There's virtually no padding at all in here.

I have a pair of nearfield monitors (KRK Rockit 5's) and speaker stands but no acoustic foam.

I realize this is basically about the worst setup possible for clear mixing but it's what I've got.

There are a few smaller rooms, a hallway and a bathroom as well - also all empty. Maybe I could set up in there? I mean, the hallway is probably 5.5 - 6 feet in width and i could stack a few queen size mattresses on either side around me and a twin mattress in the back to create a little enclosure.

Also, I was thinking of stacking a few mattresses around me, up against the wall. Maybe hanging some blankets as well. If I HAD to, I could probably create some kind of enclosed space around me just by hanging blankets over various lamps and such.

Options? Thoughts?

3 Answers 3


Headphones. You will sacrifice dynamics but considering the sound of the room, it may be worth it. How many mattresses? Anything less than 5cm thick will only tackle high frequencies.. Record a slow sine sweep or pink noise then look at your room modes. You might get away with corrective EQ? Nothing will help the flutter other than wall treatment or throwing a sofa in there..

  • Any recommendations on which headphones to use?
    – parametric
    Sep 24, 2013 at 0:37
  • 2
    spend some time on this site..
    – georgi
    Sep 24, 2013 at 0:39

How about trying, if you could use sound effects libraries?

Or go outside to record (somewhere where traffic or environmental noise wouldn't be much of a problem)?

Or then record inside but so that the reverbation doesn't sound nasty. Or it can be cut out by fading out the tails of the sounds. You can record sound effects in non-treated rooms, but you need to pick the places well by trying where it sounds okay and fade out / gate out the tails if they're too reverbant.

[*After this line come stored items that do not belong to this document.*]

-- ==== Sys2Proof/Machine/Domains.lean ====
section
/-! DEFINITION. Removal of a die, reclocks, reset domains (R334–R338), and the status registers that only the stage manager
reads (R340, R342). -/

namespace Sys2Proof.Machine

/-! Status registers -/

/-- The causal status register of a die (Table 19.5). -/
def State.causalStatus (s : State) (n : Nat) : Nat :=
  let d := s.die n
  let others := s.domain.filter (· != n)
  field 32 (s.hearth n).length + field 24 (others.foldl (fun m e => if d.windowOpen e then m else m + 2 ^ e) 0) +
    field 16 (s.domain.foldl (fun m e => m + 2 ^ e) 0) + field 8 (min d.reclocks 255) +
    ((s.reclock.map (·.phase)).getD 0)

/-- What the stage manager reads at an offset of a die's causal control page (R340). -/
def State.causalPage (s : State) (n off : Nat) : Nat := if off = 0 then s.causalStatus n else 0

/-- The status register of an edge group (Table 21.2). -/
def Group.status (g : Group) : Nat :=
  field 32 g.retrains + field 24 g.laneup.toNat + bit 20 g.split + field 16 g.width + field 8 g.sc.toNat +
    field 4 g.target.toNat + g.pers.toNat

/-! Waits that a loss ends -/

/-- A process waits at a home: its watch is kept there, or its request is in a reservation queue. -/
def State.waitsAtHome (s : State) (pid : Nat) : Bool :=
  s.watches.any (·.pid == pid) || s.rsvs.any fun r => r.pid == pid && (match r.k with
    | .rsv | .amo _ _ _ => !r.granted || r.k != .rsv
    | _ => false)

/-- The waits of SYNC instructions on homes of a die end with LINK: those that wait there (R338), or, when the die is removed,
those on their way to it or back as well (R334). -/
def State.failHomes (s : State) (a : Nat) (d1 : Word) (all : Bool) (mark : State → Nat → State) : State :=
  s.allProcs.foldl (fun t p =>
    if p.inSync && dieOf p.core != a && (all || s.waitsAtHome p.pid) then
      match p.wait with
      | .sync h _ _ | .rsv h _ | .amo h _ =>
        if homeDie h = a then (mark t p.region).failSync p.pid .link (BitVec.ofNat 64 h) (BitVec.ofNat 64 a) d1 else t
      | _ => t
    else t) s

/-- A write waits in the reservation queue of a home on a die. -/
def Packet.queuedAt (q : Packet) (a : Nat) : Bool := q.queued && homeDie (payloadAddr q.payload) == a

/-- A write that waited at a home which is emptied is discarded with its memory (R338): an engine write is accounted for (R387),
and another package is refused. -/
def State.loseQueued (s : State) (a : Nat) (q : Packet) : State :=
  match q.payload with
  | .engine w r o => s.loseEngine w r o
  | .inWrite g _ => s.answerOut a g .refused
  | _ => s

/-- The homes of a die keep no watch and no queue, and no write that waited in one. -/
def State.emptyHomes (s : State) (a : Nat) : State :=
  let gone := s.packets.filter (·.queuedAt a)
  let s := gone.foldl (fun t q => t.loseQueued a q) { s with packets := s.packets.filter fun q => !q.queuedAt a }
  { s with watches := s.watches.filter fun w => homeDie w.addr != a
           rsvs := s.rsvs.filter fun r => homeDie r.addr != a
           procs := s.procs.map fun (p : Proc) => { p with rsvs := p.rsvs.filter fun w => homeDie w != a }
           cpu := s.cpu.map fun (p : Proc) => { p with rsvs := p.rsvs.filter fun w => homeDie w != a } }

/-- A channel instruction that was on its way to a lost anchor waits at the anchor that there is now. -/
def State.reanchor (s : State) (p : Proc) : State :=
  match p.wait with
  | .chan w =>
    if p.isBlocked && !w.arrived && !s.packets.any (·.payload == .chan p.pid) then
      (s.putProc { p with wait := .chan { w with arrived := true } }).settle w.table w.name
    else s
  | _ => s

/-- Tile transfers with a party on a die end; the other party waits at the channel again. -/
def State.endTransfers (s : State) (a : Nat) : State :=
  let gone := s.transfers.filter fun t => dieOf t.src == a || dieOf t.dst == a
  let s := { s with transfers := s.transfers.filter fun t => !gone.contains t }
  gone.foldl (fun t x =>
    [x.tx, x.rx].foldl (fun u pid =>
      match u.proc? pid with
      | some p =>
        match p.wait with
        | .chan w => if w.moving = some x.id then u.putProc { p with wait := .chan { w with moving := none } } else u
        | _ => u
      | none => u) t) s

/-- Every channel is settled. -/
def State.settleAll (s : State) : State := s.channels.foldl (fun t c => t.settle c.table c.name) s

/-! Removal (R334, R335) -/

/-- A packet lacks a cause that the removal of a die takes away (R334 step 3). -/
def State.lacks (s : State) (a : Nat) (q : Packet) : Bool :=
  match q.stamp with
  | some t => q.dst != a && t.src != a && later (t.col.getD a 0) ((s.die q.dst).deliv a)
  | none => false

/-- A packet on the die fabric, stamped or an `st.nt`, that has not been delivered. -/
def Packet.crossing (q : Packet) : Bool := q.path == .fabric && !q.queued && (q.stamp.isSome || q.kind == .nt)

/-- A packet from or to a removed die is discarded (R334 steps 1 and 4). A completion word from it to a surviving home is written
again (R266, `State.loseFront`), and what an ended process had left at a home is released there. -/
def State.losePacket (s : State) (a : Nat) (q : Packet) : State :=
  let s := if q.crossing then s.affect q.region fun f => { f with lost := min (f.lost + 1) (2 ^ 32 - 1) } else s
  if dieOf q.core = a ∧ q.core < 8192 then s
  else match q.payload with
    | .load _ _ r | .loadRet _ _ r | .linkRet _ _ r =>
      ({ s with free := s.free + 1 }.affect q.region id).takeLink (BitVec.ofNat 64 q.used) a (Config.detail s.free) r
    | .engine w r o =>
      if r.isSome ∧ q.dst ≠ a ∧ (s.request? o).isSome = true then s else s.loseEngine w r o
    | .ms id => match s.request? id with
      | some r => s.losePart r
      | none => s
    | .ctl _ _ _ _ _ | .chanDone _ _ => s.loseTold q.pid q.id
    | .told pid ask _ => s.loseTold pid ask
    | .inWrite g _ | .inRead g _ _ | .uaBack g _ => if g / 2 = a then s else s.uaAnswer g .refused
    | .quit pid w => if q.dst = a then s else s.quitAt pid w
    | _ => s

/-- The ends of a channel that a process holds are lost. -/
def Channel.loseHeld (c : Channel) (pid : Nat) : Channel :=
  { c with tx := if c.tx.pid == some pid then c.tx.lose else c.tx, rx := if c.rx.pid == some pid then c.rx.lose else c.rx }

/-- A process on a removed die goes to EXITED; its ends go to ERROR (R334 step 5). -/
def State.loseProc (s : State) (p : Proc) : State :=
  let s := ((s.quitHomes p.pid fun _ => true).withdrawLoans p.pid).dropLoads p.pid
  let s : State := { s with packets := s.packets.filter fun (q : Packet) => q.payload != .move p.pid }
  let s := { s with channels := s.channels.map fun (c : Channel) => c.loseHeld p.pid }
  let p := (s.proc? p.pid).getD p
  s.leaveRunning { p with st := .exited, loc := .nowhere, wait := .none, done := none, fault := none, rsvs := [],
                          loans := [], ending := .dieLost, moving := none, streams := p.streams.map fun t => { t with bound := false } }

/-- A request that waits for a lost server raises LINK; one that waits for the end of a scene change ends with it (R276). -/
def State.failServerWaits (s : State) (a : Nat) : State :=
  s.allProcs.foldl (fun t p =>
    match p.wait with
    | .ms _ b name =>
      let n := entryServer p.core b name
      if p.isBlocked && b.far.isNone && serverDie n == a then
        { t with free := t.free + 1 }.wake p.pid (some (.cause .link (BitVec.ofNat 64 b.offset) (BitVec.ofNat 64 n)
          (Config.detail t.free)))
      else t
    | _ => t) s

/-- Notifications that wait on the cores of a removed die are lost (R57). -/
def State.loseRecords (s : State) (a : Nat) : State :=
  let s := (s.cores.filter fun k => dieOf k.id == a).foldl (fun t k =>
    (k.records.filter fun r => !r.held).foldl (fun u r => u.countLost r.region) t) s
  { s with cores := s.cores.filter fun k => dieOf k.id != a }

/-- The completion word of a request has reached its home, where it waits in a queue, or its home is lost with the die (R387).
-/
def State.wordArrived (s : State) (a : Nat) (r : MsReq) : Bool :=
  r.phase == .completing && (homeDie r.blk.compl == a || s.packets.any fun q => q.queued && (match q.payload with
    | .engine _ _ o => o == r.id
    | _ => false))
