/-- A LAUNCH of a role of a book, or of all that are not deferred. -/
def State.launch (s : State) (h : ItemHdr) (k : Book) (role : Nat) (wait : Bool) : State :=
  let b := s.bookBytes k
  match s.prepare h k b role with
  | .error e => s.failCmd h 0x02 e
  | .ok (t, ns, owner, raises) =>
    let (t, ids) := t.addPlacements owner h.thread (placeGroups ns) []
    let after := if role = 0xFFFF ∧ k.launched = false then laterItems b k.addr h.thread else []
    (t.setCur h (.launch (ns.map (·.pid)) ids wait after none owner raises)).tryAll ids

/-- The book that a LAUNCH names: in a slot, or its own (R372). -/
def State.launchBook (s : State) (h : ItemHdr) (slot : Nat) : Option Book :=
  if slot = 0xFF then s.bookAtPc h.pc else s.book? slot

/-! Completion (R385, R386) -/

/-- An instance entered EXITED in one of the ways of R386: the last is, without having executed. -/
def Proc.broken (p : Proc) : Bool :=
  p.st == .exited && (p.ending == .replyEnd || p.ending == .regionEnd || p.ending == .neverRan || !p.ran)

/-- The first such instance. -/
def State.firstBroken (s : State) (pids : List Nat) : Option Nat := pids.find? fun n => (s.proc? n).any Proc.broken

/-- Every instance is EXITED. -/
def State.allExited (s : State) (pids : List Nat) : Bool := pids.all fun n => (s.proc? n).any (·.st == .exited)

/-- Accesses of instances that have not been performed, requests of memory servers among them: each comes before the completion
of a LAUNCH with WAIT (R374). -/
def State.accessesOf (s : State) (pids : List Nat) : Bool :=
  s.packets.any (fun q => pids.contains q.pid && q.kind != .reply) || s.requests.any fun r => pids.contains r.pid

/-- The increases that followed the writes of a LAUNCH have been made. -/
def Pending.raised : Pending → Pending
  | .launch pids ids wait after failed owner _ => .launch pids ids wait after failed owner []
  | p => p

/-- Items are appended to queues (R375). -/
def State.appendItems (s : State) (l : List (Nat × Nat)) : State :=
  l.foldl (fun t x => t.modThread x.1 fun q => { q with items := q.items ++ [.book x.2] }) s

/-- The command that a thread runs and that has not completed: in a trigger's list while one runs, else in its queue. -/
def State.curOf (s : State) (t : Nat) : Option CurItem :=
  (s.thread? t).bind fun q => match q.sub with
    | some r => r.cur
    | none => q.cur

/-- A failed placement ends the LAUNCH with DETAIL0 = the members not placed (R50, R390) and DETAIL1 = the reason; a time-out of a
LAUNCH with WAIT has the first instance that has not executed there (R386). -/
def State.launchFailure (s : State) (pids : List Nat) (wait : Bool) (n reason : Nat) : Fail :=
  (.spawn, some n, some (if wait && reason == 1 then (s.firstBroken pids).getD reason else reason))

  • Well, I don't have to do any recording - so that's a non-issue. I just have to create a SFX stem for a 1 minute video that's really action heavy. I want to make sure it sounds good.
    – parametric
    Sep 24, 2013 at 0:35
  • Ah well, I misunderstood that you were going to record in the room. But the question was about laying out the soundtrack and mixing. Headphones in that case.
    – mavavilj
    Sep 24, 2013 at 0:42

Old foam mouse mats are pretty good at minimising contact based sound transfer - just put as many as you can between the surfaces you're trying to isolate. Blankets and duvets are pretty good at deadening mid and hf reflections. For lf reflections you really need to look at changing the shape of the room - since you can't change the architecture, scatter tall furniture around at random (don't forget to cover them in blankets and duvets). Adjust the arrangement of furniture if you find a standing wave.